*Task to complete*. Please restate the data word for word.

*Source data*.
-- ==== Sys2Proof/Machine/CalOps.lean ====
section
/-! DEFINITION. Calibration and trim: the trim records (R452, R453), the instances that are due and the start of a run
(R454, R455, R458). -/

namespace Sys2Proof.Machine

/-- Calibration changed. -/
def modCal (f : Cal → Cal) (s : State) : State := { s with cal := f s.cal }
/-- An item. -/
def calItem (s : State) (i : Nat) : CalItem := kgetD s.cal.items i {}
/-- An item changed. -/
def modItem (i : Nat) (f : CalItem → CalItem) (s : State) : State := modCal (fun c => { c with items := kmod c.items i {} f }) s
/-- The key of an instance. -/
def calKey (i n : Nat) : Nat := 1024 * i + n
/-- An instance. -/
def calInst (s : State) (i n : Nat) : CalInst := kgetD s.cal.insts (calKey i n) {}
/-- An instance changed. -/
def modInst (i n : Nat) (f : CalInst → CalInst) (s : State) : State :=
  modCal (fun c => { c with insts := kmod c.insts (calKey i n) {} f }) s
/-- The instances of an item (R449). -/
def instCount (i : Nat) : Nat := match i with | 0 => 15 | 1 => 69 | 2 => 3 | 3 => 1 | 4 => 273 | _ => 0
/-- An instance that R449 lists. -/
def instExists (i n : Nat) : Bool := decide (n < instCount i)

/-! ## Records (R452, R453) -/

/-- The factory record made at final test. (DESIGN CHOICE, log 7) -/
def factoryMade (i n : Nat) : TrimRec :=
  { seq := 0, temp := Config.trimFactoryTemp i n, data := (List.finRange 48).map (Config.trimFactory i n) }

/-- The factory record of an instance, where it is usable. -/
def factoryRec (s : State) (i n : Nat) : Option TrimRec :=
  match (calInst s i n).factory with | .ok => some (factoryMade i n) | .bad => none | .rebuilt r => some r

/-- The design value, used where neither record passes: gain 1.0, offset 0, cell 0, 60 legs, no spares, centre 0, the longest
delay (R453). -/
def designValue (i n : Nat) : Bytes :=
  padTo 48 (match i with
    | 0 => if n == 0 then [] else if 5 ≤ n && n ≤ 12 then (List.range 3).flatMap fun _ => leN 4 (2 ^ 30) ++ zeros 4 else leN 4 (2 ^ 30)
    | 1 => leN 1 60 ++ leN 1 60
    | 2 => zeros 2 ++ leN 2 0xFF
    | 3 => []
    | _ => leN 1 0xFF)

/-- The record in use: the live one where it is usable, else the factory one. -/
def recInUse (s : State) (i n : Nat) : Option TrimRec := (calInst s i n).live.or (factoryRec s i n)

/-- The value in force. -/
def calValue (s : State) (i n : Nat) : Bytes :=
  (calInst s i n).value.getD (match recInUse s i n with | some r => r.data | none => designValue i n)

/-- The factory DATA, or the design value. -/
def factoryData (s : State) (i n : Nat) : Bytes := match factoryRec s i n with | some r => r.data | none => designValue i n

/-- A record as stored (R452). -/
def trimBytes (i n kind : Nat) (r : TrimRec) : Bytes :=
  let b := leN 1 i ++ leN 1 kind ++ leN 2 n ++ leN 4 r.seq.toNat ++ leN 2 (twos 16 r.temp) ++ zeros 2 ++ padTo 48 r.data
  b ++ leN 4 (crc32 b).toNat

/-- CAL_STATE emitted (R460). -/
def calEvent (i st acc dis inst : Nat) (temp : Int) (s : State) : State :=
  emit 0x1401 (leN 1 i ++ leN 1 st ++ leN 2 acc ++ leN 2 dis ++ leN 2 inst ++ leN 2 (twos 16 temp)) s

/-- TRIM's quiet rests on no record being left that failed in both copies (R453). -/
def trimQuiet (s : State) : State :=
  { s with flt := { s.flt with srcs := kmod? s.flt.srcs 0x4C00 fun q => { q with ok := s.cal.bad.isEmpty } } }

/-- A new live record written to both copies; a factory record that had failed is rebuilt from it (R453). (DESIGN CHOICE, log 59) -/
def writeTrim (i n : Nat) (temp : Int) (data : Bytes) (s : State) : State :=
  let q := calInst s i n
  let seq := match q.live with | some r => r.seq + 1 | none => 1
  let r : TrimRec := { seq, temp, data }
  let s := modInst i n (fun q => { q with live := some r, value := none, factory := if q.factory == .bad then .rebuilt { r with seq := 0 } else q.factory }) s
  let s := trimQuiet (modCal (fun c => { c with bad := c.bad.filter fun k => k / 2 != calKey i n }) s)
  if q.factory == .bad then calEvent i 3 0 0 n temp s else s

/-- What boot finds of a record that failed in one copy: it is repaired (R453). (DESIGN CHOICE, log 59) -/
def trimRepair (key : Nat) (s : State) : State :=
  let i := key / 2 / 1024
  let n := key / 2 % 1024
  if !instExists i n then s
  else calEvent i 2 0 0 n (match recInUse s i n with | some r => r.temp | none => 0)
    (modItem i (fun k => { k with repairs := k.repairs + 1 }) s)

/-- What boot finds of a record that failed in both copies: TRIM is detected (R453). -/
def trimFailed (key : Nat) (s : State) : State :=
  let i := key / 2 / 1024
  let n := key / 2 % 1024
  if !instExists i n then s
  else
    let s := modInst i n (fun q => if key % 2 == 1 then { q with live := none } else { q with factory := .bad }) s
    raise 0x4C00 0 [i, n] (modCal (fun c => { c with bad := if c.bad.contains key then c.bad else c.bad ++ [key] }) s)

/-! ## Runs (R454 to R458) -/

/-- The temperature of the die that holds an item: METER and CMP lie on the power die. (DESIGN CHOICE, log 53) -/
def dieOf (s : State) (i : Nat) : Int := if i == 0 || i == 2 then s.cal.pwr else s.cal.ctl

/-- An item may start a run now: every item in Run or Calm, METER and OSC in Doze too (R455). -/
def calMayRun (s : State) (i : Nat) : Bool :=
  s.hif.readyEver && s.power.wake.isNone && s.power.gasp.isNone && (s.power.st == 0 || (s.power.st == 2 && (i == 0 || i == 3)))

/-- The unit of an instance is retired, and is not in its return step, of which the run is a part (R458). -/
def instRetired (s : State) (i n : Nat) : Bool :=
  (i == 1 && decide (n < 64) && (portOf s n).retired)
    || (i == 4 && decide (n < 256) && (spOf s n).svc == .retired && !(kgetD s.flt.srcs (0x2800 + n) {}).returning)

/-- The due instances of an item. -/
def dueInsts (s : State) (i : Nat) : List Nat :=
  (List.range (instCount i)).filter fun n => (calInst s i n).due && !instRetired s i n

/-- A run starts on all due instances of an item (R454). -/
def calStart (i : Nat) (s : State) : State :=
  let l := dueInsts s i
  if (calItem s i).phase != 0 || l.isEmpty || !calMayRun s i then s
  else
    let s := forEach l s fun n s => modInst i n (fun q => { q with due := false, discardAt := none }) s
    modItem i (fun k => { k with phase := 2, insts := l, temp := dieOf s i, startAt := s.now, targets := [], lost := 0 }) s

/-- An instance falls due. -/
def calDue (i n : Nat) (s : State) : State := modInst i n (fun q => { q with due := true }) s

end Sys2Proof.Machine
end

*Output*.
-- ==== Sys2Proof/Machine/CalOps.lean ====
section
/-! DEFINITION. Calibration and trim: the trim records (R452, R453), the instances that are due and the start of a run
(R454, R455, R458). -/

namespace Sys2Proof.Machine

/-- Calibration changed. -/
def modCal (f : Cal → Cal) (s : State) : State := { s with cal := f s.cal }
/-- An item. -/
def calItem (s : State) (i : Nat) : CalItem := kgetD s.cal.items i {}
/-- An item changed. -/
def modItem (i : Nat) (f : CalItem → CalItem) (s : State) : State := modCal (fun c => { c with items := kmod c.items i {} f }) s
/-- The key of an instance. -/
def calKey (i n : Nat) : Nat := 1024 * i + n
/-- An instance. -/
def calInst (s : State) (i n : Nat) : CalInst := kgetD s.cal.insts (calKey i n) {}
/-- An instance changed. -/
def modInst (i n : Nat) (f : CalInst → CalInst) (s : State) : State :=
  modCal (fun c => { c with insts := kmod c.insts (calKey i n) {} f }) s
/-- The instances of an item (R449). -/
def instCount (i : Nat) : Nat := match i with | 0 => 15 | 1 => 69 | 2 => 3 | 3 => 1 | 4 => 273 | _ => 0
/-- An instance that R449 lists. -/
def instExists (i n : Nat) : Bool := decide (n < instCount i)

/-! ## Records (R452, R453) -/

/-- The factory record made at final test. (DESIGN CHOICE, log 7) -/
def factoryMade (i n : Nat) : TrimRec :=
  { seq := 0, temp := Config.trimFactoryTemp i n, data := (List.finRange 48).map (Config.trimFactory i n) }

/-- The factory record of an instance, where it is usable. -/
def factoryRec (s : State) (i n : Nat) : Option TrimRec :=
  match (calInst s i n).factory with | .ok => some (factoryMade i n) | .bad => none | .rebuilt r => some r

/-- The design value, used where neither record passes: gain 1.0, offset 0, cell 0, 60 legs, no spares, centre 0, the longest
delay (R453). -/
def designValue (i n : Nat) : Bytes :=
  padTo 48 (match i with
    | 0 => if n == 0 then [] else if 5 ≤ n && n ≤ 12 then (List.range 3).flatMap fun _ => leN 4 (2 ^ 30) ++ zeros 4 else leN 4 (2 ^ 30)
    | 1 => leN 1 60 ++ leN 1 60
    | 2 => zeros 2 ++ leN 2 0xFF
    | 3 => []
    | _ => leN 1 0xFF)

/-- The record in use: the live one where it is usable, else the factory one. -/
def recInUse (s : State) (i n : Nat) : Option TrimRec := (calInst s i n).live.or (factoryRec s i n)

/-- The value in force. -/
def calValue (s : State) (i n : Nat) : Bytes :=
  (calInst s i n).value.getD (match recInUse s i n with | some r => r.data | none => designValue i n)

/-- The factory DATA, or the design value. -/
def factoryData (s : State) (i n : Nat) : Bytes := match factoryRec s i n with | some r => r.data | none => designValue i n

/-- A record as stored (R452). -/
def trimBytes (i n kind : Nat) (r : TrimRec) : Bytes :=
  let b := leN 1 i ++ leN 1 kind ++ leN 2 n ++ leN 4 r.seq.toNat ++ leN 2 (twos 16 r.temp) ++ zeros 2 ++ padTo 48 r.data
  b ++ leN 4 (crc32 b).toNat

/-- CAL_STATE emitted (R460). -/
def calEvent (i st acc dis inst : Nat) (temp : Int) (s : State) : State :=
  emit 0x1401 (leN 1 i ++ leN 1 st ++ leN 2 acc ++ leN 2 dis ++ leN 2 inst ++ leN 2 (twos 16 temp)) s

/-- TRIM's quiet rests on no record being left that failed in both copies (R453). -/
def trimQuiet (s : State) : State :=
  { s with flt := { s.flt with srcs := kmod? s.flt.srcs 0x4C00 fun q => { q with ok := s.cal.bad.isEmpty } } }

/-- A new live record written to both copies; a factory record that had failed is rebuilt from it (R453). (DESIGN CHOICE, log 59) -/
def writeTrim (i n : Nat) (temp : Int) (data : Bytes) (s : State) : State :=
  let q := calInst s i n
  let seq := match q.live with | some r => r.seq + 1 | none => 1
  let r : TrimRec := { seq, temp, data }
  let s := modInst i n (fun q => { q with live := some r, value := none, factory := if q.factory == .bad then .rebuilt { r with seq := 0 } else q.factory }) s
  let s := trimQuiet (modCal (fun c => { c with bad := c.bad.filter fun k => k / 2 != calKey i n }) s)
  if q.factory == .bad then calEvent i 3 0 0 n temp s else s

/-- What boot finds of a record that failed in one copy: it is repaired (R453). (DESIGN CHOICE, log 59) -/
def trimRepair (key : Nat) (s : State) : State :=
  let i := key / 2 / 1024
  let n := key / 2 % 1024
  if !instExists i n then s
  else calEvent i 2 0 0 n (match recInUse s i n with | some r => r.temp | none => 0)
    (modItem i (fun k => { k with repairs := k.repairs + 1 }) s)

/-- What boot finds of a record that failed in both copies: TRIM is detected (R453). -/
def trimFailed (key : Nat) (s : State) : State :=
  let i := key / 2 / 1024
  let n := key / 2 % 1024
  if !instExists i n then s
  else
    let s := modInst i n (fun q => if key % 2 == 1 then { q with live := none } else { q with factory := .bad }) s
    raise 0x4C00 0 [i, n] (modCal (fun c => { c with bad := if c.bad.contains key then c.bad else c.bad ++ [key] }) s)

/-! ## Runs (R454 to R458) -/

/-- The temperature of the die that holds an item: METER and CMP lie on the power die. (DESIGN CHOICE, log 53) -/
def dieOf (s : State) (i : Nat) : Int := if i == 0 || i == 2 then s.cal.pwr else s.cal.ctl

/-- An item may start a run now: every item in Run or Calm, METER and OSC in Doze too (R455). -/
def calMayRun (s : State) (i : Nat) : Bool :=
  s.hif.readyEver && s.power.wake.isNone && s.power.gasp.isNone && (s.power.st == 0 || (s.power.st == 2 && (i == 0 || i == 3)))

/-- The unit of an instance is retired, and is not in its return step, of which the run is a part (R458). -/
def instRetired (s : State) (i n : Nat) : Bool :=
  (i == 1 && decide (n < 64) && (portOf s n).retired)
    || (i == 4 && decide (n < 256) && (spOf s n).svc == .retired && !(kgetD s.flt.srcs (0x2800 + n) {}).returning)

/-- The due instances of an item. -/
def dueInsts (s : State) (i : Nat) : List Nat :=
  (List.range (instCount i)).filter fun n => (calInst s i n).due && !instRetired s i n

/-- A run starts on all due instances of an item (R454). -/
def calStart (i : Nat) (s : State) : State :=
  let l := dueInsts s i
  if (calItem s i).phase != 0 || l.isEmpty || !calMayRun s i then s
  else
    let s := forEach l s fun n s => modInst i n (fun q => { q with due := false, discardAt := none }) s
    modItem i (fun k => { k with phase := 2, insts := l, temp := dieOf s i, startAt := s.now, targets := [], lost := 0 }) s

/-- An instance falls due. -/
def calDue (i n : Nat) (s : State) : State := modInst i n (fun q => { q with due := true }) s

end Sys2Proof.Machine
end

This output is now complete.